Sou um homem alto, forte, com a aparência que costuma intimidar, e sinceramente, não faço esforço para suavizar nada disso. Os cabelos castanhos estão alinhados como sempre, a barba aparada com precisão quase militar. Minha seriedade serve ao propósito: distância.
Meus olhos são frios… gelados. Assim é o que todos dizem. E talvez estejam certos. Depois que se perde tudo, o gelo é mais fácil de carregar do que o fogo.
No meu braço, sob a manga da camisa, repousam tatuagens que poucos tiveram a chance de ver. Símbolos. Datas. Histórias que guardo na pele e não na boca. Porque falar dói. Lembrar machuca.
Sou o proprietário e CEO da Albuquerque Systems, uma empresa de tecnologia e segurança que cresceu mais rápido do que minhas emoções conseguiram acompanhar. E no topo, onde todos acham que está o glamour, existe apenas solidão. E eu me adaptei a ela, melhor do que deveria.
O homem que eu era se foi com minha esposa naquela estrada. O que restou… é isso: foco, controle, precisão e paredes altas demais para alguém atravessar.
Ninguém entra.
Ninguém se aproxima.
Ninguém me machuca.
Exceto minha filha.
E é por ela que respirei fundo, voltei à mesa e apertei o botão no interfone:
— Pode mandar a próxima candidata.
Limpei a garganta, recuei para o meu tom impessoal, o que afasta qualquer um, sempre.
— Sim. Sou Fernando Albuquerque. Pode se sentar, senhorita… Lizandra, certo?
Ela assentiu de forma rápida, e caminhou até a cadeira à minha frente. O rubor ainda marcava seu rosto, mas seus passos eram firmes. Nervosa, sim. Assustada, talvez. Mas não frágil.
Peguei o currículo sobre a mesa, tentando manter meus olhos onde deveriam estar: no papel, não nela. Deus, que esforço. O perfume suave dela parecia ter preenchido o escritório inteiro, bagunçando qualquer tentativa minha de racionalidade.

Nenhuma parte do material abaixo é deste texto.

-- ==== Sys2Proof/Machine/State.lean ====
section
/-! DEFINITION. Everything the manual lets the device remember, as plain data: one structure for each block, the queue of waiting commands, and the state after reset. -/

namespace Sys2Proof.Machine

/-- Why the machine stops. -/
inductive Fault where
  /-- A command's operand names a unit (lane, engine, tile, bank, layer ...) that the device does not have, or gives a measurement of the
  wrong shape: raised by the command's meaning, before any effect. Safe: no device of the manual can meet such a command. -/
  | noSuchUnit
deriving DecidableEq, Repr

/-- Why a command is refused. -/
inductive Refusal where
  /-- The command has no meaning in this model: raised by the dispatch arm alone. Safe: nothing can be proved about it. -/
  | notModelled (mnemonic : String)
deriving DecidableEq, Repr

/-- The always-on island: what it keeps through sleep and RESET_N (R377, R411, R415). -/
structure Ao where
  /-- EVR_SECONDS: operating seconds (R377) -/
  seconds : Nat := 0
  /-- EVR_CYCLES: power-cycle count (R377) -/
  cycles : Nat := 0
  /-- PWR_WAKE_SRC.RESET_CAUSE (R412) -/
  resetCause : Nat := 0
  /-- PWR_WAKE_SRC.SOURCE (R412) -/
  wakeSource : Nat := 0
  /-- PWR_WAKE_SRC.SLEPT (R412) -/
  slept : Nat := 0
  /-- PWR_WAKE_SRC.FORCED (R405) -/
  forced : Bool := false
  /-- PWR_DORMANT_S (R411) -/
  dormantS : Nat := 0
  /-- PWR_SLEEP_LOSS.RECORDS (R405) -/
  lossRecords : Nat := 0
  /-- PWR_SLEEP_LOSS.COUNT_S (R405) -/
  lossCountS : Nat := 0
  /-- PWR_SLEEP_COUNT.S1 (R415) -/
  sleepsS1 : Nat := 0
  /-- PWR_SLEEP_COUNT.S2 (R415) -/
  sleepsS2 : Nat := 0
  /-- operating seconds at the start of entry (internal) (R411) -/
  sleepStart : Nat := 0
  /-- sleep state the device is in: 0 none, 1 S1, 2 S2 (internal) (R397) -/
  sleepState : Nat := 0
  /-- wake timer armed (internal) (R398) -/
  timerArmed : Bool := false
  /-- wake timer expired since acceptance, or held (internal) (R402) -/
  timerExpired : Bool := false
  /-- address match since acceptance, or held (internal) (R402) -/
  i2cMatched : Bool := false
  /-- level of the WAKE pin as sampled (internal) (R408) -/
  wakeLevel : Bool := false
  /-- the 4-clock window that ends entry is running (internal) (R407) -/
  inWindow : Bool := false
  /-- the next lifetime load follows a power-on (internal) (R377) -/
  needLoadAdd : Bool := true
  /-- ID_CONFIG.I2C_ADDR, from AS1 and AS0 (R409) -/
  i2cAddr : Nat := 0x58
  /-- the byte that the wake port returned last (R409) -/
  i2cOut : Nat := 0
deriving DecidableEq, Repr

/-- A pending SET_MODE (R41, R42). -/
structure PendMode where
  /-- TARGET (R41) -/
  target : Mode := .beam
  /-- its handle (R250) -/
  handle : Nat := 0
  /-- source of the request (R236) -/
  src : Src := .spi
  /-- a compose latch has met the conditions of a pending BEAM (R37) -/
  committed : Bool := false
deriving DecidableEq, Repr

/-- A power-state request (R401). -/
structure PowerReq where
  /-- SLEEP_UNTIL instead of SET_PLEVEL (R401) -/
  sleep : Bool := false
  /-- LEVEL of a SET_PLEVEL (R396) -/
  level : Nat := 0
  /-- TIME_MS of a SLEEP_UNTIL (R399) -/
  timeMs : Nat := 0
  /-- FORCE (R399) -/
  force : Bool := false
  /-- MAX_S1 (R399) -/
  maxS1 : Bool := false
  /-- its handle (R250) -/
  handle : Nat := 0
  /-- source of the request (R236) -/
  src : Src := .spi
  /-- of a SLEEP_UNTIL that waited: time in ms from its ACCEPTED reply to its start (internal) (R401) -/
  wait : Nat := 0
deriving DecidableEq, Repr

— Vejo que trabalhou em duas famílias anteriormente e é recém-formada em pedagogia— folheei o currículo com calma. — Idades parecidas com a da minha filha.
— Sim, senhor. — A voz dela tremeu um pouco. — Fiquei com cada criança até que a família se mudou.
Tentei me concentrar nas palavras, mas fui atraído pelo desejo de olhar para ela. Lizandra repousava as mãos sobre o próprio colo, entrelaçadas. As unhas curtas. Não usava aliança. Uma postura educada. A moça na minha frente tinha algo gracioso, e isso a tornava um perigo para mim.
— Quantos anos você tem? Perguntei já sabendo a resposta.
— Vinte e quatro.
Seus traços delicados aparentavam ter um pouco menos. Muito jovem para estar sentada à minha frente me encarando com aqueles olhos enormes e atentos, tentando provar que merecia um lugar no centro da minha vida. Porque cuidar da minha pequena Lia, é exatamente isso. Um centro.
Eu não deveria estar sentindo nada disso. Nada mesmo. E, ainda assim, ali estava eu… lutando contra o próprio olhar para não encará-la por tempo demais.